#### Work to complete:
Using the records that appear below, write out exactly the lines from the one with "let (b, o')" through the one with "a stage. -/", keeping both end lines.
+++ Input records
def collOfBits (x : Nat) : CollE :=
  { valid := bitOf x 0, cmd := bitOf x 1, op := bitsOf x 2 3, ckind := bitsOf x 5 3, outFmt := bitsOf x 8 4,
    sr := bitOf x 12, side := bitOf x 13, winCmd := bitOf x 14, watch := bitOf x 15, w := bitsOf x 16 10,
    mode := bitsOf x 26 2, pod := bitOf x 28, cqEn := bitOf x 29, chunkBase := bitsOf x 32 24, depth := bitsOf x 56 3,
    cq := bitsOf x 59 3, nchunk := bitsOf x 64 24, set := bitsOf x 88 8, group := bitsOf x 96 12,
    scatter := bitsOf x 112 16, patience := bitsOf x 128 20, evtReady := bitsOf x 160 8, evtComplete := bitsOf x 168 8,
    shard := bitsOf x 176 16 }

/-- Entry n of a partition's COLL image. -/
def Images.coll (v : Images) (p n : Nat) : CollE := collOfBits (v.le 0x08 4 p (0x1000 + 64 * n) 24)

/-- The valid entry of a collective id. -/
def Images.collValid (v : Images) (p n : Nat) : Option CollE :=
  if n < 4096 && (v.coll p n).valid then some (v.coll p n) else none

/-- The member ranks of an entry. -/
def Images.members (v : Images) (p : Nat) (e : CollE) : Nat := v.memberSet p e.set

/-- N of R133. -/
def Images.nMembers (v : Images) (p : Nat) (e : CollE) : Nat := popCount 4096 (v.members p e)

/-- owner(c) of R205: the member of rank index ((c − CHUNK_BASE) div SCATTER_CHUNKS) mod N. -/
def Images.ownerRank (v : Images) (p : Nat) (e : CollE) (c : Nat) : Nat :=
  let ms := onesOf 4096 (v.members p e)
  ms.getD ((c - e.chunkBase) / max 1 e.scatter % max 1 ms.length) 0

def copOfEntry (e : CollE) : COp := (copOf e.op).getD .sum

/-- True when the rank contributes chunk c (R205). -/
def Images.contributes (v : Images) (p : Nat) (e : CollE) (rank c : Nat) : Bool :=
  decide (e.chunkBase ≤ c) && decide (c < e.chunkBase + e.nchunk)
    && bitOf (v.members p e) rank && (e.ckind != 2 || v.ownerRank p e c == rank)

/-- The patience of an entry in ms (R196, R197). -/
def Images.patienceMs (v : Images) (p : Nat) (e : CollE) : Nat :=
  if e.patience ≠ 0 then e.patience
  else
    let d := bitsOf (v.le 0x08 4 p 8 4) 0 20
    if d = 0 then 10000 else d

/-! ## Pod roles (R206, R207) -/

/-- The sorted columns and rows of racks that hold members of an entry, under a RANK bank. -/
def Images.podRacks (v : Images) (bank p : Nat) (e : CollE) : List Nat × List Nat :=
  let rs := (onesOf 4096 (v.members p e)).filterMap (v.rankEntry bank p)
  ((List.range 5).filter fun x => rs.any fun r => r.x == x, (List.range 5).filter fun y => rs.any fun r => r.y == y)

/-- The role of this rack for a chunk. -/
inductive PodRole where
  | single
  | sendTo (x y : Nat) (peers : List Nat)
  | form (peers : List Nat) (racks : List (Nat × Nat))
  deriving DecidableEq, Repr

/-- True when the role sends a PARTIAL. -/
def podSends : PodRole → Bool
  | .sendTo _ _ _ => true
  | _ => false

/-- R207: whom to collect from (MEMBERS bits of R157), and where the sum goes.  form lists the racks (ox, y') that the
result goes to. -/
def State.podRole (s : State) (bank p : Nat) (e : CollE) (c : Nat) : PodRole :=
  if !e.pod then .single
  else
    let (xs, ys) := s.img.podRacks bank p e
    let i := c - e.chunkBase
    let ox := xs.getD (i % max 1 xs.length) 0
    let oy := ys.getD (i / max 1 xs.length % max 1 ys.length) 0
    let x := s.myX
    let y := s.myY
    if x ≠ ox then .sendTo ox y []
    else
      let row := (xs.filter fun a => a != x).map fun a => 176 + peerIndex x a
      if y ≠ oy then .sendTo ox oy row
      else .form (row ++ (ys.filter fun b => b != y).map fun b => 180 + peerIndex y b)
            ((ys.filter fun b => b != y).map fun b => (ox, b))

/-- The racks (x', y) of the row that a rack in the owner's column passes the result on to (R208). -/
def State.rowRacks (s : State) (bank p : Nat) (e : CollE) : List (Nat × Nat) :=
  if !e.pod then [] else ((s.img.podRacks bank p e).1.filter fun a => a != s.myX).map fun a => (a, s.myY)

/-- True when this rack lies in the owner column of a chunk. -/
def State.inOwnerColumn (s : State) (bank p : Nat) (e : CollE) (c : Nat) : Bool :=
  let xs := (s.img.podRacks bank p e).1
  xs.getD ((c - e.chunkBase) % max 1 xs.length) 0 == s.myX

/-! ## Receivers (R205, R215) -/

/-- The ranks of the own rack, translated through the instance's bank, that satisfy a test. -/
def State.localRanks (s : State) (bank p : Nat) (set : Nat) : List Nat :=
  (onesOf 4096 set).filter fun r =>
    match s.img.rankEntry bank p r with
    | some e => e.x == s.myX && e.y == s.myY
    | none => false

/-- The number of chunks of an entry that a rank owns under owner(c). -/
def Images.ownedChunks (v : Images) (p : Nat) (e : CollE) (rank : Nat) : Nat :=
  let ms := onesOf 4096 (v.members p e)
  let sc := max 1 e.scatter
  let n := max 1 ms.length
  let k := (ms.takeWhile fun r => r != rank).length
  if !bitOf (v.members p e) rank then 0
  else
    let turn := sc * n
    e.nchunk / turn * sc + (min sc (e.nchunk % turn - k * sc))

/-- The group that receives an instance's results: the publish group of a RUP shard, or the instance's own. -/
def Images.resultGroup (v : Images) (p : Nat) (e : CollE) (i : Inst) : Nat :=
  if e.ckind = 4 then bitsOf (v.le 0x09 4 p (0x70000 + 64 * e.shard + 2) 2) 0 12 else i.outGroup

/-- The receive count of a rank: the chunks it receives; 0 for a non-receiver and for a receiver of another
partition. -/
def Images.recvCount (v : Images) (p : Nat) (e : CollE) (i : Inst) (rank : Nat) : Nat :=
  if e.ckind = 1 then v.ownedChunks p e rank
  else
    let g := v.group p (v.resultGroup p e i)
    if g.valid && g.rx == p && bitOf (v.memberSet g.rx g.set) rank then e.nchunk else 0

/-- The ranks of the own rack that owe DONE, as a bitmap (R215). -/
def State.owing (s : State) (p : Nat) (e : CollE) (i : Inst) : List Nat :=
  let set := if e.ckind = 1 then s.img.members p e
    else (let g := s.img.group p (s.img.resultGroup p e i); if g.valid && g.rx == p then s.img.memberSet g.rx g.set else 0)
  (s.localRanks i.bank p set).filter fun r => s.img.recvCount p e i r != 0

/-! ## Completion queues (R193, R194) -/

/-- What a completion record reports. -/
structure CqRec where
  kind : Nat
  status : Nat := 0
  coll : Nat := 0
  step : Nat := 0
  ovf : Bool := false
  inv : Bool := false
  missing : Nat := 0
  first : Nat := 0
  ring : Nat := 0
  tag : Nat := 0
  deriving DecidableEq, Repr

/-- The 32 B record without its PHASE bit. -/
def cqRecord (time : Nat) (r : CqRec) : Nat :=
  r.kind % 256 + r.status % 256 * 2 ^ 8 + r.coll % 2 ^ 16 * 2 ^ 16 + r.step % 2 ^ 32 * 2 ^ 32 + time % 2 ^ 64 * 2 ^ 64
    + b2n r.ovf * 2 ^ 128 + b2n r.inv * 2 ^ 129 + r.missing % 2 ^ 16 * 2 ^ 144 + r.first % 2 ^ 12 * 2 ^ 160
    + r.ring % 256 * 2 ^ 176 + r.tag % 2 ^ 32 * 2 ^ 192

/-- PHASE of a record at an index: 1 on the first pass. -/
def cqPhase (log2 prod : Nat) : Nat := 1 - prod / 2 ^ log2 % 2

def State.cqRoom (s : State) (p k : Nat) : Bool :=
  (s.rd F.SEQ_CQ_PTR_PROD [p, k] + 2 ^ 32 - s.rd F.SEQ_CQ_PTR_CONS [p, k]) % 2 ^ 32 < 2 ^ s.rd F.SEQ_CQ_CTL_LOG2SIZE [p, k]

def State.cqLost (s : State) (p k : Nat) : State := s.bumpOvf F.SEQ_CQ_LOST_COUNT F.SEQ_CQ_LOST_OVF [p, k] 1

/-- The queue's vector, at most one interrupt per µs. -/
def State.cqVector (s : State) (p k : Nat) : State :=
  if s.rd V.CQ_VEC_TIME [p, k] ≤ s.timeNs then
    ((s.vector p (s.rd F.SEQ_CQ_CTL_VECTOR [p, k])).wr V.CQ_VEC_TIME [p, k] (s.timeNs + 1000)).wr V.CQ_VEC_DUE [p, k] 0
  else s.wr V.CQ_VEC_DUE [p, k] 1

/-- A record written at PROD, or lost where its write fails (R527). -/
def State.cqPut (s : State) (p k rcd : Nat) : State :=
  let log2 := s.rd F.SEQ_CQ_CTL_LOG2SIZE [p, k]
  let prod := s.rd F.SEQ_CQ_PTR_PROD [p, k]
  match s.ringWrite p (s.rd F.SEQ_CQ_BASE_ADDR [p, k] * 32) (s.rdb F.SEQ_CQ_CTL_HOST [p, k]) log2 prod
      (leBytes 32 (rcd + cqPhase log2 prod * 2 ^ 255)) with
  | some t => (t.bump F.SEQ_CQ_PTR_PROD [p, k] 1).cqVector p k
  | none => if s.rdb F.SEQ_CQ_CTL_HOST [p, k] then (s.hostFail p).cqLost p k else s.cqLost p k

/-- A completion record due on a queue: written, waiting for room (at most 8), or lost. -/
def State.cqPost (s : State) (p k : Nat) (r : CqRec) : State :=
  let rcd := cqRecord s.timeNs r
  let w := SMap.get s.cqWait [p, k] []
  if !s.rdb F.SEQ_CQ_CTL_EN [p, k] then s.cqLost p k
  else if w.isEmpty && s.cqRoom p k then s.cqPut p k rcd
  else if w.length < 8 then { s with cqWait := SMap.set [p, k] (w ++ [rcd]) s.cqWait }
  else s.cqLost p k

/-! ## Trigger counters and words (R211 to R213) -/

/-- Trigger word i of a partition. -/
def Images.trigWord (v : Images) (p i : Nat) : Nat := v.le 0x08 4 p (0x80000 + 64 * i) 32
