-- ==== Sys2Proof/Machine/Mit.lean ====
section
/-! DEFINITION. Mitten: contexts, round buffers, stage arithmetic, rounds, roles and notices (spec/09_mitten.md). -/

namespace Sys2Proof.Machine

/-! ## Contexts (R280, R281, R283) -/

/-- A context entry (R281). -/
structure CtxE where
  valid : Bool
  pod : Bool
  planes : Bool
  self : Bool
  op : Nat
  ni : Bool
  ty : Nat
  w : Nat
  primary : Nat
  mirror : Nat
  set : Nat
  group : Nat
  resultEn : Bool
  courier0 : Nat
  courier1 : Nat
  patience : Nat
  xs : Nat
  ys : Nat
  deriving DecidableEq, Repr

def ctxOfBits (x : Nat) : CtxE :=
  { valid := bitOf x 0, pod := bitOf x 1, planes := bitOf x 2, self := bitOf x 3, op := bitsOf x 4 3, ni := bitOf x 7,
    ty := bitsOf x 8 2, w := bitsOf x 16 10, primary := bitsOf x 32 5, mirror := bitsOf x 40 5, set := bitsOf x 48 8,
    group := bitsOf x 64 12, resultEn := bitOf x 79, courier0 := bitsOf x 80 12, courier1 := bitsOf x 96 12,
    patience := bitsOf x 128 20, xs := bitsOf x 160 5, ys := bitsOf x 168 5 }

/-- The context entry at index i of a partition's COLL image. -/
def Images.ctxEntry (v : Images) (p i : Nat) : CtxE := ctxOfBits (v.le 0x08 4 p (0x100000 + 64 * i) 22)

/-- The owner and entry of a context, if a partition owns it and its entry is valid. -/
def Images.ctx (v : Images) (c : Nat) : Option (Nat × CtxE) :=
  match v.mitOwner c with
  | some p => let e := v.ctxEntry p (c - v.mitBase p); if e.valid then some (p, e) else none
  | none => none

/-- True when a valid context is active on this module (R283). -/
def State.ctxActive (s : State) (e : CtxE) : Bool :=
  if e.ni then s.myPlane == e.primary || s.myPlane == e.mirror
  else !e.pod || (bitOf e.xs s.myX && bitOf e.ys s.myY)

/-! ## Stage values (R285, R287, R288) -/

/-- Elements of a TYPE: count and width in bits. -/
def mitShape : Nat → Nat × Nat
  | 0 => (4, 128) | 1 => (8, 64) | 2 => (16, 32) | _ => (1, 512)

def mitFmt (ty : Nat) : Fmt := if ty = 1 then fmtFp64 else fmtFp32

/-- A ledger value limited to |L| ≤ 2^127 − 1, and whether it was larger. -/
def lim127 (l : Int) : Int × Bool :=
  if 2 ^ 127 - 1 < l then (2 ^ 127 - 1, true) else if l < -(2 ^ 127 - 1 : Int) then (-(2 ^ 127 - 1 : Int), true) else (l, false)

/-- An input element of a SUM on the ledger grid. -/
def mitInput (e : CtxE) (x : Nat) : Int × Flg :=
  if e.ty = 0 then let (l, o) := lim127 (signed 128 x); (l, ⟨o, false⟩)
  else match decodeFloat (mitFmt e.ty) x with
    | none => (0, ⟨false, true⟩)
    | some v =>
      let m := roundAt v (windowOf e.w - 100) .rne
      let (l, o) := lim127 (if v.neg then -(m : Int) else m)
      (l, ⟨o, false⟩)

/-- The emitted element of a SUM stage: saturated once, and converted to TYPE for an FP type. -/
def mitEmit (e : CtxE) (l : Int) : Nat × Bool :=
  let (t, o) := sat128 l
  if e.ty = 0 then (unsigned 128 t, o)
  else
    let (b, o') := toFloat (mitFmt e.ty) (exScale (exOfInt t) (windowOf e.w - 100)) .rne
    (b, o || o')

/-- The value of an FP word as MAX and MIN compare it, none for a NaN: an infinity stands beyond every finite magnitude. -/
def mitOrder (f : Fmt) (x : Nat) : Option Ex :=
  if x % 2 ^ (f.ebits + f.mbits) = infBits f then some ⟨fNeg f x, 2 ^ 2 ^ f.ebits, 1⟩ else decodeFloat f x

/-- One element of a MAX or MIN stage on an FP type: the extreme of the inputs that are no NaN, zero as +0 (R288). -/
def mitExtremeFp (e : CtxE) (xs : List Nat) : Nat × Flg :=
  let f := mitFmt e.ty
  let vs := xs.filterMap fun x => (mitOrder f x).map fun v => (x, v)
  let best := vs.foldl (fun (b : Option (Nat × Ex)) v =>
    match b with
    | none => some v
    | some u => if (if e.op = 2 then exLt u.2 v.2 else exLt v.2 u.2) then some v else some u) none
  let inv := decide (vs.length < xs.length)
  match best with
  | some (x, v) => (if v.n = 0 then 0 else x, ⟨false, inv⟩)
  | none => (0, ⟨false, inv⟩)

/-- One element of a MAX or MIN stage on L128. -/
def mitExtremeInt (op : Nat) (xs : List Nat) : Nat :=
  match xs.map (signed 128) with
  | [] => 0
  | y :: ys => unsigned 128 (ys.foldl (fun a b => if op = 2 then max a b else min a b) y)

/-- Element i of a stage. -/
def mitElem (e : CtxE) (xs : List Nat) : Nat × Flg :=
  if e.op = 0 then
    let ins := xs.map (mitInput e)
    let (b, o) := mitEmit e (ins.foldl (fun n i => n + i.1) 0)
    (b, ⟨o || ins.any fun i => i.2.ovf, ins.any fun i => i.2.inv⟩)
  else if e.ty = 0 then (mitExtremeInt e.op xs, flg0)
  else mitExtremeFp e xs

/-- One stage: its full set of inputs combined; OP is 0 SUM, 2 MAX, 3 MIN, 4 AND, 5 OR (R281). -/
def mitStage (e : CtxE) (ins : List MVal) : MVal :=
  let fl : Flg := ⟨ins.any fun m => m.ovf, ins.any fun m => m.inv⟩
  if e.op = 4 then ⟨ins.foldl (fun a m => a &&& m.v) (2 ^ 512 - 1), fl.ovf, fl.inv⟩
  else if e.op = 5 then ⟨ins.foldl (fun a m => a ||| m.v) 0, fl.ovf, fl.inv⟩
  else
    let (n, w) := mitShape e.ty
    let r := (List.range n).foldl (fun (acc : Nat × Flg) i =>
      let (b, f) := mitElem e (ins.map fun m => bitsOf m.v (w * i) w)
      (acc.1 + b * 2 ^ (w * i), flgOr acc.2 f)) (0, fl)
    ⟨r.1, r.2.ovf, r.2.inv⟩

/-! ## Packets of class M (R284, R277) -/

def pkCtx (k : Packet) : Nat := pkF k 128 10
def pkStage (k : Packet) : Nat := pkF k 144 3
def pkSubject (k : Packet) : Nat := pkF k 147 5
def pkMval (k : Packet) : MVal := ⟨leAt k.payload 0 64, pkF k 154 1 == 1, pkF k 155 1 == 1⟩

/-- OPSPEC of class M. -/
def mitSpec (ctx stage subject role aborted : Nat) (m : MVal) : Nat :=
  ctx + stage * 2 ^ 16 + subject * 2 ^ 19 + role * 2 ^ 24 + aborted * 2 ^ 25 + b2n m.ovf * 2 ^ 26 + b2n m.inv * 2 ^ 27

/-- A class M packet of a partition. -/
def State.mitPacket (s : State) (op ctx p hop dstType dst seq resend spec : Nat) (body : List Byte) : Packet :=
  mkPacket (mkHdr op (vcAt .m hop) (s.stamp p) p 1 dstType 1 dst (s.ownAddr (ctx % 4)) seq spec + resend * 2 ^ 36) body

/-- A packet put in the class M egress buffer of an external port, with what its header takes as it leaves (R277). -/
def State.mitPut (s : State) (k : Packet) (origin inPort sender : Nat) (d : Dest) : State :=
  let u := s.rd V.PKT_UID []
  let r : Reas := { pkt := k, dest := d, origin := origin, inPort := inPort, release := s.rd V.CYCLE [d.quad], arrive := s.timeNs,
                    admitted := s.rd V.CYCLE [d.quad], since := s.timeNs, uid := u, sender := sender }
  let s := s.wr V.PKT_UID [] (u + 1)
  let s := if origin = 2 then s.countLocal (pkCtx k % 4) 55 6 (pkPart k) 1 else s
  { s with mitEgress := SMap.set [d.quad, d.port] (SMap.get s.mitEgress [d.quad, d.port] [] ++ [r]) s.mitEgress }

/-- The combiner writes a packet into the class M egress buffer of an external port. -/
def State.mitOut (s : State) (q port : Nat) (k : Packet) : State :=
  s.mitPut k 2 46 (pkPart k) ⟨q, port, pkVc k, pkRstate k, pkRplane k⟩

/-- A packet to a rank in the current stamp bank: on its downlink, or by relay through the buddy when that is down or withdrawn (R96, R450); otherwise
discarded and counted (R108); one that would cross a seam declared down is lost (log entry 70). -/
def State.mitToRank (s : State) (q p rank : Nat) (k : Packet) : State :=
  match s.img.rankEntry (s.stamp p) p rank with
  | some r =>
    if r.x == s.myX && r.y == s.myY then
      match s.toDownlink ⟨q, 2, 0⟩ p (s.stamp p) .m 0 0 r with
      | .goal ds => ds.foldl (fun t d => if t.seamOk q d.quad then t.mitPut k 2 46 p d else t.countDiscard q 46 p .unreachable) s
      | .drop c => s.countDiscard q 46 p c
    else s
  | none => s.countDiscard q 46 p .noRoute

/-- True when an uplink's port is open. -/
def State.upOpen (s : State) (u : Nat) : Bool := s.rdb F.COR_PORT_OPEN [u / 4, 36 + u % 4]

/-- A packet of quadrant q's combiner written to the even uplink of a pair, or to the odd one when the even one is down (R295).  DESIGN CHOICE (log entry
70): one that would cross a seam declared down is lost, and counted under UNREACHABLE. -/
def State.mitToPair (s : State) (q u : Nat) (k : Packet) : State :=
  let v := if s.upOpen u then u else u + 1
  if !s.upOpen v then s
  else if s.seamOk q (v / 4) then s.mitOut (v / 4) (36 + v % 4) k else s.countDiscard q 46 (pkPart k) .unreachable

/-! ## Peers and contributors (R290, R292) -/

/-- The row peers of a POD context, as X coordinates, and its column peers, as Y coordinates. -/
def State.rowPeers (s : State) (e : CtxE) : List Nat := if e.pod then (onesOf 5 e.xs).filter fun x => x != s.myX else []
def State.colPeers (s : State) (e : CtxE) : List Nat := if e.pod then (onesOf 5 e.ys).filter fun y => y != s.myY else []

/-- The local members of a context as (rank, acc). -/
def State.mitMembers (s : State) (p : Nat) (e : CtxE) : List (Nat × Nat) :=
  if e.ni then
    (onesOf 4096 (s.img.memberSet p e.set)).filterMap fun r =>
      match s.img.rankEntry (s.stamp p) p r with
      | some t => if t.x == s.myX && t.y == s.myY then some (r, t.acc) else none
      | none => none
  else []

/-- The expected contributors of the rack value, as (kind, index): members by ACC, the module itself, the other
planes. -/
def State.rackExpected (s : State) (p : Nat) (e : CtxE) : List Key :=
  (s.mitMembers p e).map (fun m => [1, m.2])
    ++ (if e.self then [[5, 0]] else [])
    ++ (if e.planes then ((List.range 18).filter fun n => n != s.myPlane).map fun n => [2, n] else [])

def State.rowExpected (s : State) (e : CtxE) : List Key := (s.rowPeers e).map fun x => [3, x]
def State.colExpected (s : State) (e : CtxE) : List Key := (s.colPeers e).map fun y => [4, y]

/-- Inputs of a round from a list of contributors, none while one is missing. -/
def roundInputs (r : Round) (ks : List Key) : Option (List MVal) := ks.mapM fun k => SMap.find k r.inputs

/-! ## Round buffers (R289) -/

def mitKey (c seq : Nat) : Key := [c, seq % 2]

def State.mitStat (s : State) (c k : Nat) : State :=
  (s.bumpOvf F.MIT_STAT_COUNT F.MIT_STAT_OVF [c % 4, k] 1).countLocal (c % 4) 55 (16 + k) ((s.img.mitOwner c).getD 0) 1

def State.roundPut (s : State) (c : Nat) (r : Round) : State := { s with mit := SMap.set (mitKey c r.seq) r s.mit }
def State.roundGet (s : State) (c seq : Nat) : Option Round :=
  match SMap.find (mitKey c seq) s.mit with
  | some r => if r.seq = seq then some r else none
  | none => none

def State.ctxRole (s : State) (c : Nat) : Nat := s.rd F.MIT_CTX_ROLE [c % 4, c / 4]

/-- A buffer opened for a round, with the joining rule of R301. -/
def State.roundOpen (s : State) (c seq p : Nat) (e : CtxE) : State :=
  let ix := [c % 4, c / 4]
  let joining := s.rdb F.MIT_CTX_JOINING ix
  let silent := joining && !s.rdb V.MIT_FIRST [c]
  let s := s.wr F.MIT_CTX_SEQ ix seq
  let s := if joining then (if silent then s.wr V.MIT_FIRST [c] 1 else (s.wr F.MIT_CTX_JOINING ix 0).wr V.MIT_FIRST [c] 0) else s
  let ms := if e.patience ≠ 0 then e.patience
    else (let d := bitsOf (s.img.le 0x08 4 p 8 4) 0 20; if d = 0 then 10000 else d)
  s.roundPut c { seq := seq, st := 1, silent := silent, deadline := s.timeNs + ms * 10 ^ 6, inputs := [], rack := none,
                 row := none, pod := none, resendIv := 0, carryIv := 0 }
++++++
#### Output of the task:
    let (b, o') := toFloat (mitFmt e.ty) (exScale (exOfInt t) (windowOf e.w - 100)) .rne
    (b, o || o')

/-- The value of an FP word as MAX and MIN compare it, none for a NaN: an infinity stands beyond every finite magnitude. -/
def mitOrder (f : Fmt) (x : Nat) : Option Ex :=
  if x % 2 ^ (f.ebits + f.mbits) = infBits f then some ⟨fNeg f x, 2 ^ 2 ^ f.ebits, 1⟩ else decodeFloat f x

/-- One element of a MAX or MIN stage on an FP type: the extreme of the inputs that are no NaN, zero as +0 (R288). -/
def mitExtremeFp (e : CtxE) (xs : List Nat) : Nat × Flg :=
  let f := mitFmt e.ty
  let vs := xs.filterMap fun x => (mitOrder f x).map fun v => (x, v)
  let best := vs.foldl (fun (b : Option (Nat × Ex)) v =>
    match b with
    | none => some v
    | some u => if (if e.op = 2 then exLt u.2 v.2 else exLt v.2 u.2) then some v else some u) none
  let inv := decide (vs.length < xs.length)
  match best with
  | some (x, v) => (if v.n = 0 then 0 else x, ⟨false, inv⟩)
  | none => (0, ⟨false, inv⟩)

/-- One element of a MAX or MIN stage on L128. -/
def mitExtremeInt (op : Nat) (xs : List Nat) : Nat :=
  match xs.map (signed 128) with
  | [] => 0
  | y :: ys => unsigned 128 (ys.foldl (fun a b => if op = 2 then max a b else min a b) y)

/-- Element i of a stage. -/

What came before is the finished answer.